Reverse transcription-quantitative polymerase chain reaction results of three osteogenic-associated genes, RUNX2, OCN and OSX. (A) RUNX2 and (B) OSX were both upregulated in the PRF treatment groups vs. the corresponding controls. (C) OCN expression was upregulated more slowly than RUNX2 and OSX following exposure to PRF exudate. RUNX2, runt-related transcription factor 1; OCN, osteocalcin; OSX, osterix; PRF, platelet-rich; MM, mineralization-inducing medium. *P<0.05 and **P<0.01 vs. corresponding control groups.
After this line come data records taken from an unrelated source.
-- ==== Sys2Proof/Machine/Admit.lean ====
section
/-! DEFINITION. Handing work to an engine: submission (R81), admission (R97), completion (R98), generations (R92 to R95), and
the Glove's run-ahead (R193 to R197). -/

namespace Sys2Proof.Machine

/-! ## Submission (R81) -/

/-- Whether a tile has a free admission slot for an engine; an ENGINE above 3 needs none. -/
def State.slotFree (s : State) (t e : Nat) : Bool :=
  decide (3 < e) || decide ((s.work.descs.filter fun d => d.tile == t && d.engine == e).length < 16)

/-- A descriptor put in its slot; `by_` is the Palm context that submitted it. -/
def State.takeSlot (s : State) (t : Nat) (src : Src) (raw : List Byte) (by_ : Option (Nat × Nat)) : State :=
  let d : Desc := { id := s.work.nextId, tile := t, src := src, raw := raw, phase := .waiting, adm := 0, step := 0, recs := [], ext := [],
                    latch := { chain := [], gloveWs := 0, tmapBase := 0, tmapRows := 0, numCtrl := 0, numThresh := 0, expLoad := 0, table := 0 },
                    conds := [], detail := 0, ueSeen := [], acks := 0, mixed := false, by_ := by_, wrote := false, tried := false, left := false, reps := [] }
  let c := match src with
    | .port n => s.core.setFld (Reg.ctxStatus t n) 31 16 (s.core.fld (Reg.ctxStatus t n) 31 16 + 1)
    | .queue _ => s.core
  { s with core := c, work := { s.work with nextId := s.work.nextId + 1, descs := s.work.descs ++ [d] } }

/-- A submission store: one aligned 64-byte store takes a slot or waits for one, any other sets BAD_SUBMIT. `by_` is the Palm
context that stores. -/
def State.submitStore (s : State) (t n off : Nat) (data : List Byte) (by_ : Option (Nat × Nat)) : State :=
  if s.core.active ≤ t ∨ 64 ≤ n then s
  else if off ≠ 0 ∨ data.length ≠ 64 then s.onCore fun c => c.setBit (Reg.ctxStatus t n) 3 true
  else if s.slotFree t (leField data 1 1 % 16) then s.takeSlot t (.port n) data by_
  else
    let s1 : State := { s with work := { s.work with stores := s.work.stores ++ [{ tile := t, n := n, data := data, by_ := by_ }] } }
    match by_ with
    | none => s1
    | some k => s1.block k.1 k.2

/-- The first waiting submission store that now has a slot takes it, and its context goes on. -/
def State.takeStore (s : State) : State :=
  match s.work.stores.find? fun w => s.slotFree w.tile (leField w.data 1 1 % 16) with
  | none => s
  | some w =>
    let s1 := ({ s with work := { s.work with stores := s.work.stores.erase w } } : State).takeSlot w.tile (.port w.n) w.data w.by_
    match w.by_ with
    | none => s1
    | some k => s1.unblock k.1 k.2

/-- The enabled queues of the engine classes 0 to 3 (R396). -/
def Core.engineQueues (c : Core) : List Nat :=
  c.ctl.filterMap fun p =>
    if Reg.qCfg 0 ≤ p.1 ∧ p.1 < Reg.qCfg 16384 ∧ p.1 % 64 = 0 ∧ getF p.2 0 0 = 1 ∧ getF p.2 3 1 ≤ 3 then
      some ((p.1 - Reg.qCfg 0) / 64) else none

/-- Entries of queue `q` taken by admission while their engines have slots (R81, R395, R396): HEAD and Q_COUNT advance. A torn-down
context's queue takes nothing (R394). -/
def State.takeQueue (q : Nat) : Nat → State → State
  | 0, s => s
  | k + 1, s =>
    let c := s.core
    let t := c.fld (Reg.qCfg q) 26 20
    let slot := c.qSlot q (c.fld (Reg.qHead q) 31 0)
    let e := c.rdBytes slot 64
    if c.qUsed q = 0 ∨ c.active ≤ t ∨ c.pcLive (c.fld (Reg.qCfg q) 19 8) = false ∨ s.slotFree t (leField e 1 1 % 16) = false then s
    else
      let c1 := ((c.slotRead slot).setFld (Reg.qHead q) 31 0 (c.fld (Reg.qHead q) 31 0 + 1)).bump (Reg.qCount q) 1
      State.takeQueue q k (({ s with core := c1 } : State).takeSlot t (.queue q) e none)

/-- Queue entries put in the slots that are free. -/
def State.takeQueues (s : State) : State :=
  s.core.engineQueues.foldl (fun s q => State.takeQueue q (s.core.qUsed q) s) s

/-- The first waiting direct entry that need not wait goes, and its context with it: written when its queue may take it and has room,
lost when its queue has been disabled (R397). -/
def State.takeDirect (s : State) : State :=
  match s.work.direct.find? fun w => !(s.core.qEn w.queue) || (s.core.qLive w.queue && decide (0 < s.core.qRoom w.queue)) with
  | none => s
  | some w =>
    let s1 : State := { s with core := if s.core.qEn w.queue then s.core.qPush w.queue w.data else s.core, work := { s.work with direct := s.work.direct.erase w } }
    match w.by_ with
    | none => s1
    | some k => s1.unblock k.1 k.2

/-- What waits at the module's doors taken in where there is room: submission stores, queue entries, direct entries. -/
def State.takeWork (s : State) : State :=
  let s1 := ((List.range s.work.stores.length).foldl (fun s _ => s.takeStore) s).takeQueues
  ((List.range s1.work.direct.length).foldl (fun s _ => s.takeDirect) s1).takeQueues

/-- DESCRIPTOR_SUBMIT. -/
def execDescriptorSubmit (t n off : Nat) (data : List Byte) (s : State) : Host.Outcome State Fault Refusal :=
  s.clocked <| .next (s.submitStore t n off data none)

/-! ## Admission (R97) -/

/-- Whether an earlier descriptor of the same context or queue has not completed (R82). -/
def State.fenced (s : State) (d : Desc) : Bool :=
  (s.work.descs.takeWhile fun e => e.id != d.id).any fun e => e.src == d.src &&
    (match d.src with
    | .port _ => e.tile == d.tile
    | .queue _ => true)

/-- What a descriptor latches at admission (R54, R201, R223, R229, R272). -/
def State.latchFor (s : State) (d : Desc) : Latch :=
  let j := if d.opcode = 0x41 then d.argF 10 9 else d.argF 11 10
  { chain := if d.opcode = 0x40 then (s.pat.chain (d.argF 3 0)).getD [] else [],
    gloveWs := (s.core.rd (Reg.gloveWs d.tile)).toNat % 2 ^ 16,
    tmapBase := s.core.fld (Reg.tmapBase d.tile j) 55 0, tmapRows := s.core.fld (Reg.tmapRows d.tile j) 39 0,
    numCtrl := (s.core.rd Reg.numCtrl).toNat, numThresh := (s.core.rd Reg.numThresh).toNat,
    expLoad := s.core.fld (Reg.expLoadBase d.tile) 55 0, table := s.core.fld Reg.placeEpoch 0 0 }

/-- The five extents in a shape record (R86). -/
def shapeExt (bs : List Byte) : List Nat :=
  [leField bs 0 4, leField bs 4 4, leField bs 8 4, leField bs 12 2, leField bs 14 2]

/-- A descriptor ended by a check. A rejection for its completion record's own address writes no record (R99); the error entry
carries the address at fault. -/
def State.reject (s : State) (d : Desc) (r : Reject) : State :=
  let x : Strike := { code := r.code, addr := r.addr, rec_ := (if 0x11 ≤ r.code ∧ r.code ≤ 0x15 ∧ r.detail < 4 then r.detail else 0xFF) }
  let d1 : Desc := { d with detail := r.detail, conds := [x] }
  s.complete d1 r.code true

/-- A descriptor handed on after its last check and its dumps of read roles (R485): a forward product of zero K writes its zeros
(R234). -/
def State.handOn (s : State) (id : Nat) : State :=
  match s.desc? id with
  | none => s
  | some d =>
    match d.engine with
    | 0 => if d.k = 0 ∧ d.opcode = 1 then ((s.zeroProduct d).strike id 0x01 0 0xFF).setPhase id .finished else s.plan id
    | 1 => s.planCuff id
    | _ => s.setPhase id (if d.opcode = 0x61 ∧ bitOf d.arg 6 = true then .filling else .ready)

/-- The end of admission. -/
def State.admitted (s : State) (id : Nat) : State :=
  match s.desc? id with
  | none => s
  | some d =>
    let s1 := s.matchDumps d
    if s1.dumpsLeft id 1 then s1.setPhase id .dumping
    else s1.handOn id

/-- What admission latches before its checks (R54, R97): its place in the order of admission, the step and the settings of the
descriptor's own opcode. -/
def State.latched (s : State) (id : Nat) : State :=
  ({ s with work := { s.work with nextAdm := s.work.nextAdm + 1 } } : State).updDesc id fun d =>
    { d with adm := s.work.nextAdm, step := s.core.step, latch := s.latchFor d }

/-- The descriptor's records read (R97). -/
def State.readRecs (s : State) (id : Nat) (d : Desc) : State :=
  (s.readOne id d.tile 3 0xFF (d.recBase, 32 * d.nrec)).updDesc id fun d =>
    { d with recs := bytesAt (s.core.gBytes d.recBase (32 * d.nrec)) 0 128 }

/-- The descriptor's extents taken from its shape record or its own fields (R86, R97). -/
def State.readExtents (s1 : State) (id : Nat) (d : Desc) : State :=
  let s2 := if d.flag 3 then s1.readOne id d.tile 3 0xFF (d.shapePtr, 16) else s1
  s2.updDesc id fun d => { d with ext := if d.flag 3 then shapeExt (s1.core.gBytes d.shapePtr 16) else d.ownExt }

/-- The checks from the records on (R97), for a descriptor whose own fields are good. What it reads of other modules comes first. -/
def State.admitRecords (s : State) (id : Nat) : State :=
  match s.desc? id with
  | none => s
  | some d =>
    let badBase := d.recBase % 32 != 0 || !(s.core.okRange d.recBase (32 * d.nrec))
    if badBase then s.reject d { code := 0x15, detail := 0xFF, addr := d.recBase }
    else
      let s1 := s.readRecs id d
      match s1.desc? id with
      | none => s1
      | some d =>
        if s1.core.want ≠ [] then s1
        else if d.conds ≠ [] then s1.complete d d.status true
        else
          match d.formBad s.pat with
          | some i => s1.reject d { code := 0x14, detail := i, addr := 0 }
          | none =>
            if d.flag 3 ∧ (d.shapePtr % 16 ≠ 0 ∨ s1.core.okRange d.shapePtr 16 = false) then
              s1.reject d { code := 0x15, detail := 0xFF, addr := d.shapePtr }
            else
              let s3 := s1.readExtents id d
              match s3.desc? id with
              | none => s3
              | some d =>
                if s3.core.want ≠ [] then s3
                else if d.conds ≠ [] then s3.complete d d.status true
                else
                  match s3.extentChecks d with
                  | some r =>
                    if r.detail = 0xFF ∧ r.code = 0x15 ∧ r.addr = d.compl ∧ d.cwrite = true then
                      s3.complete { d with detail := 0xFF, conds := [{ code := 0x15, addr := r.addr, rec_ := 0xFF }] } 0x15 false
                    else s3.reject d r
                  | none => s3.admitted id

/-- Whether every store of the context that submitted a descriptor has been carried out (R100); a later store only delays it. -/
def State.storesSeen (s : State) (d : Desc) : Bool := !(d.by_.any fun k => s.storesOut k.1 k.2)

/-- DESCRIPTOR_ADMIT (R97): while its generation is ahead, its fence is unmet, a boundary pauses admission, the tiles' clocks are off
(R454) or stores of its thread are under way (R100), the descriptor waits. -/
def State.takeIn (s : State) (id : Nat) : State :=
  match s.desc? id with
  | none => s
  | some d0 =>
    if d0.phase ≠ .waiting ∨ s.core.sleepState ≠ 0 ∨ s.storesSeen d0 = false then s
    else
      let s0 := s.latched id
      let d : Desc := { d0 with adm := s.work.nextAdm, step := s.core.step, latch := s.latchFor d0 }
      if 3 < d.engine then s0.reject d { code := 0x14, detail := 0xFF, addr := 0 }
      else
        match s.core.genState d.gen with
        | 1 => s
        | 2 => s0.complete d 0x30 true
        | _ =>
          if d.flag 4 && s.fenced d || s.integ.boundaryWait then s
          else if s.core.guarded d.gen then s0.reject d { code := s.core.holdStatus, detail := 0, addr := 0 }
          else if !d.ownOk then s0.reject d { code := 0x14, detail := 0xFF, addr := 0 }
          else s.withFetch (.desc id) fun s => ((s.latched id).admitRecords id).onCore fun c => c.fresh.2

/-- See `State.takeIn`. -/
def execDescriptorAdmit (id : Nat) (s : State) : Host.Outcome State Fault Refusal := s.clocked <| .next (s.takeIn id).takeWork.settle

/-! ## Completion (R98) -/

/-- Memory that a descriptor writes and no record names (R240), as global ranges: a shape record, a touch map, a load array, slices of
receive areas, its area in the Sizer's reservations. -/
def State.unnamed (s : State) (d : Desc) : List (Nat × Nat) :=
  (if d.opcode = 0x40 ∧ bitOf d.arg 12 = true then [(d.shapePtr, 4)] else []) ++
  (if (d.opcode = 0x40 ∧ bitOf d.arg 9 = true) ∨ (d.opcode = 0x41 ∧ bitOf d.arg 8 = true) then
    [(d.latch.tmapBase, touchBytes d.latch.tmapRows)] else []) ++
  (if d.opcode = 0x41 ∧ bitOf d.arg 11 = true then [(d.latch.expLoad, 16 * d.k)] else []) ++
  (if d.opcode = 0x41 then d.replicas.flatMap (s.slice d) else []) ++
  (s.work.resv.filter fun r => r.desc == d.id).flatMap fun r => r.units.map fun u => (s.core.global u, 0x4000)

/-- The parts of one descriptor's unnamed memory that lie in the spans of another's records. -/
def State.mixes (s : State) (d e : Desc) : List (Nat × Nat) := s.inSpans (s.unnamed d) e

/-- Software has placed unnamed memory in a record's span (R240): the values there are undefined, and the outputs of the descriptors
that the records belong to. -/
def State.mixUp (s : State) (d : Desc) : State :=
  let hit := s.work.descs.flatMap fun e => s.mixes d e ++ (if e.id = d.id then [] else s.mixes e d)
  let s1 := s.onCore fun c => hit.foldl (fun c r => if c.isLocal r.1 then c.scramble (gaLocal r.1) r.2 else c) c
  s.work.descs.foldl (fun s e => if (s1.mixes d e).isEmpty && (e.id != d.id || hit.isEmpty) then s
    else s.updDesc e.id fun x => { x with mixed := true }) s1

/-- DESCRIPTOR_COMPLETE: a descriptor whose outputs are issued and acknowledged, and whose dumps are read, completes. -/
def State.completeNow (s : State) (id : Nat) : State :=
  match s.desc? id with
  | none => s
  | some d =>
    if d.phase = .finished ∧ d.acks = 0 ∧ s.dumpsLeft id 0 = false then
      let s1 := s.mixUp d
      match s1.desc? id with
      | none => s1
      | some d => s1.completeDone d
    else s

/-- See `State.completeNow`. -/
def execDescriptorComplete (id : Nat) (s : State) : Host.Outcome State Fault Refusal :=
  s.clocked <| .next (s.completeNow id).takeWork.settle

/-! ## Generations (R93, R95) -/

/-- A write to GEN_DOMAIN_d (R93): ignored when the window would exceed 2,047 or the floor would move back. -/
def State.genWrite (s : State) (d : Nat) (v : Word) : State :=
  let cur := getF v 11 0
  let floor := getF v 27 16
  let old := s.core.fld (Reg.genDomain d) 27 16
  if 16 ≤ d ∨ 2047 < (cur + 4096 - floor) % 4096 ∨ 2047 < (floor + 4096 - old) % 4096 then s
  else s.onCore fun c => c.wr (Reg.genDomain d) (v &&& 0x0FFF_0FFF)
Western blotting was performed to examine the effect of PRF exudate on hPDLC differentiation and confirm the qPCR results. Cells were cultured in four varied media for 3, 5, or 7 days. As demonstrated in Fig. 7A and B, compared with the control group and the MM group, the protein levels of RUNX2 were upregulated in the E1-treated group and the MM + E1-treated group at different time points.

Figure 7.

Figure 7.

Protein expression of RUNX2 following treatment with various culture conditions for 3, 5, or 7 days. (A) Representative image and (B) semi-quantification of protein levels of RUNX2 detected via western blotting. β-actin was used to monitor equal protein loading. PRF, platelet-rich; MM, mineralization-inducing medium; CON, control. *P<0.05 and **P<0.01 vs. corresponding control groups.

Discussion

PRF has been described as a second-generation platelet concentrate, since it is produced naturally without using an anticoagulant. Platelet-rich plasma contains various growth factors, coagulation factors, adhesion molecules, cell factors, chemokines and binding elements (20). When the platelets are activated, the α granules release a large variety of growth factors (21) that promote the proliferation and differentiation of mesenchymal stem cells (22). The PRF clot forms an active fibrin matrix with a complex three-dimensional architecture, in which most of the platelets and leukocytes are trapped. Compared with platelet-rich plasma, PRF obtained by means of Choukroun's protocol does not decompose quickly following application; instead, the active PRF membrane is slowly remodeled in a similar way to a natural blood clot, and releases large amounts of factors and other matrix glycoproteins for at least 7 days.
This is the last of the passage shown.